Besides the aforementioned passivators, other passivation methods have also been employed to improve the stability of the PSCs [212, 213]. As shown in figure 18(a), Lin et al incorporated the ion liquid, i.e. 1-butyl-1-methylpiperidinium tetrafluoroborate (BMPBF₄), into the perovskite absorber to suppress compositional segregation and reduce the density of deep trap sites [214]. The champion device with 0.25% BMPBF₄ modified Cs_0.17FA_0.83Pb(I_0.9Br_0.1)₃ exhibited a PCE of 20.1%. The unencapsulated devices retained 80% of their peak steady-state power output (SPO) for 1010 h at 60 C and 95% of the post-burn-in efficiency (T_95,ave) for 1200 h at 85 C, respectively (figure 18(b)). Furthermore, the ion liquid, i.e. 1-butyl-3-methylimidazolium tetrafluoroborate (BMIMBF₄) was also incorporated by their group to suppress the degradation of the PSCs (figures 18(c)-(e)) [215].

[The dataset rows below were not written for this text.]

-- ==== Sys2Proof/Machine/Conformance.lean ====
section
/-! DEFINITION. The Conformance Unit's records of one station (chapter 6), with the two reports it hands to the station's
Carrier Control Unit (R113) and what that unit does with a status: supervision and the ARRAY_STATUS notice (R127,
R131). -/
namespace Sys2Proof
namespace Machine

/-! ### Array status (R112) -/

/-- Towers 2 to n of the station's active pattern, as channels (R107). -/
def monitoredTowers (m : Memory) (x : Station) (p : PatternNo) : List TowerNo :=
  (List.finRange 5).filter fun i => decide (i.val + 2 ≤ (pattern m x p).towers)

/-- The array status as R112 decides it. -/
def StationUnit.decideStatus (c : Ctx) (u : StationUnit) : Status :=
  match u.activePattern with
  | none => .unknown
  | some p =>
    if u.reference.present then
      (monitoredTowers c.image c.station p).foldl (fun worst i => worst.worse u.channels[i].towerStatus) .inTolerance
    else .unknown

/-! ### What the Carrier Control Unit does with a status -/

/-- The states in which a station is measured: NORMAL, VERIFYING and REDUCED (R73, R95). -/
def CarrierState.measured : CarrierState → Bool
  | .normal | .verifying | .reduced => true
  | _ => false

/-- The ARRAY_STATUS test (R131): the station is in a measured state and the last array status differs from the
notified one. R131 tests the state after the event, and a transition that starts from the pending list at the same event may
then take the station to LOWERING: making the test at the report or the entry itself, before the list is examined, is the
model's choice (DESIGN CHOICE, log entry 41). -/
def StationWork.notifyStatus (w : StationWork) : StationWork :=
  if w.carrier.state.measured && w.carrier.lastStatus != w.carrier.notifiedStatus then
    { w.post (.arrayStatus w.activePattern w.carrier.lastStatus w.carrier.notifiedStatus
        (Vector.ofFn fun i => w.channels[i].towerStatus)) with
      carrier := { w.carrier with notifiedStatus := w.carrier.lastStatus } }
  else w

/-- The out-of-tolerance hold timer after a report taken in NORMAL (R127): it starts when the status becomes OUT, keeps
its expiry while the status stays OUT, and stops when the status leaves OUT. -/
def StationWork.superviseHold (c : Ctx) (before : Status) (w : StationWork) : StationWork :=
  if w.carrier.state = .normal then
    if w.carrier.lastStatus = .out then
      if before = .out then w
      else
        { w with carrier := { w.carrier with
            holdTimer := some (c.now + Config.seconds (settings c.image c.station).holdSeconds) } }
    else { w with carrier := { w.carrier with holdTimer := none } }
  else w

/-- A status handed to the Carrier Control Unit in a report of either kind (R113): the last array status follows it, the
hold is supervised, and the ARRAY_STATUS test is made. -/
def StationWork.takeStatus (c : Ctx) (status : Status) (w : StationWork) : StationWork :=
  let before := w.carrier.lastStatus
  (({ w with arrayStatus := status, carrier := { w.carrier with lastStatus := status } } : StationWork).superviseHold c
    before).notifyStatus

/-- The array status decided afresh at an event that is not an evaluation: a status report is handed if it changed
(R112, R113). -/
def StationWork.statusReport (c : Ctx) (w : StationWork) : StationWork :=
  let status := w.toStationUnit.decideStatus c
  if status = w.arrayStatus then w else w.takeStatus c status

/-- The array status decided afresh inside a change of pattern or of carrier state: the last array status follows a
change at once, and the ARRAY_STATUS test is left to the station's next entry into a measured state (R131). -/
def StationWork.quietReport (c : Ctx) (w : StationWork) : StationWork :=
  let status := w.toStationUnit.decideStatus c
  if status = w.arrayStatus then w
  else { w with arrayStatus := status, carrier := { w.carrier with lastStatus := status } }

/-! ### Channel records -/

/-- A channel's record after the emptying on entry to VERIFYING (R115). -/
def Channel.emptied : Channel := Channel.reset

/-- A channel's record after its stale timer has run out (R114). -/
def Channel.gone (ch : Channel) : Channel :=
  { ch with window := [], staleTimer := none, stale := true, figures := none, towerStatus := .unknown }

/-- A channel's record after a change of the active pattern (R116): no figures, the window kept. -/
def Channel.unjudged (ch : Channel) : Channel := { ch with figures := none, towerStatus := .unknown }

/-- A channel's record after a valid sample (R106): the sample joins the window, which keeps its eight newest. -/
def Channel.withSample (sample : Sample) (expiry : Nat) (ch : Channel) : Channel :=
  let grown := ch.window ++ [sample]
  { ch with
    window := if Config.windowSize < grown.length then grown.tail else grown
    stale := false
    staleTimer := some expiry }

/-- A monitored channel's record after an evaluation (R107): figures from its averaged samples, or none. -/
def Channel.evaluated (t : TowerParameters) (advisory window : Nat) (ch : Channel) : Channel :=
  match ch.window with
  | [] => ch.unjudged
  | _ :: _ =>
    let averaged := ch.window.drop (ch.window.length - min ch.window.length window)
    let f := figuresOf t advisory averaged
    { ch with figures := some f, towerStatus := f.towerStatus }

/-! ### Events of the records -/

/-- The station's windows are emptied and its status decided afresh (R115). -/
def StationWork.emptyWindows (c : Ctx) (w : StationWork) : StationWork :=
  ({ w with channels := Vector.replicate 5 Channel.emptied } : StationWork).quietReport c

/-- The station's active pattern is set (R19): its towers lose their figures and its status is decided afresh (R116). A
pattern set makes verification required (R79). -/
def StationWork.setPattern (p : Option PatternNo) (c : Ctx) (w : StationWork) : StationWork :=
  StationWork.quietReport c
    { w with
      activePattern := p
      channels := Vector.ofFn fun i => w.channels[i].unjudged
      carrier := { w.carrier with verifyRequired := w.carrier.verifyRequired || p.isSome } }

/-- The stale timer of a channel runs out (R114); a stopped timer has no expiry. -/
def StationWork.staleExpiry (i : TowerNo) (c : Ctx) (w : StationWork) : StationWork :=
  match w.channels[i].staleTimer with
  | none => w
  | some _ => ({ w with channels := w.channels.set i w.channels[i].gone } : StationWork).statusReport c

/-- The reference record is written at a kept measurement (R100). -/
def StationWork.writeReference (amplitude floor : Nat) (w : StationWork) : StationWork :=
  { w with reference := ⟨amplitude, decide (floor ≤ amplitude)⟩ }

/-- A valid sample enters its channel's window (R106 steps 1 to 4). -/
def StationWork.takeSample (i : TowerNo) (reference tower period delay : Nat) (c : Ctx) (w : StationWork) : StationWork :=
  let sample : Sample := ⟨sampleRatio reference tower, samplePhase period delay⟩
  let expiry := c.now + Config.seconds (settings c.image c.station).staleTime
  { w with channels := w.channels.set i (w.channels[i].withSample sample expiry) }

/-- The tower figures of the station are computed afresh (R107); a station with no active pattern has none. -/
def StationWork.judgeTowers (c : Ctx) (w : StationWork) : StationWork :=
  match w.activePattern with
  | none => w
  | some p =>
    let r := pattern c.image c.station p
    { w with
      channels := Vector.ofFn fun i =>
        if i.val + 2 ≤ r.towers then
          w.channels[i].evaluated (towerParameters c.image c.station p i) r.advisory r.window
        else w.channels[i] }

end Machine
end Sys2Proof
end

Figure 18. Defect passivation with novel strategies. (a) Schematic of the p-i-n structured perovskite solar cell and the chemical structure of [BMP]⁺[BF₄]^-. (b) Evolution of SPOs of encapsulated Cs_0.17FA_0.83Pb(I_0.77Br_0.23)₃ cells aged under full-spectrum sunlight at 85 C in ambient air (six cells for each condition). From [214]. Reprinted with permission from AAAS. (c) Architecture of the planar heterojunction p-i-n structured perovskite solar cell. (d) Chemical structure of the ionic liquid BMIMBF₄. (e) Long-term stability of the most stable device with BMIMBF₄ treatment under full-spectrum sunlight and heat stressing at 70 C-75 C. Reproduced from [215], with permission from Springer Nature. (f) Diagram and mechanism of the liquid medium annealing (LMA) process. From [216]. Reprinted with permission from AAAS. (g) Schematic of peeling an adhesive tape off a MAPbI₃ film. (h) Photographs of MAPbI₃ films after light soaking for different time intervals. The right half of the film was treated with adhesive tape. Reprinted from [217], Copyright (2020), with permission from Elsevier.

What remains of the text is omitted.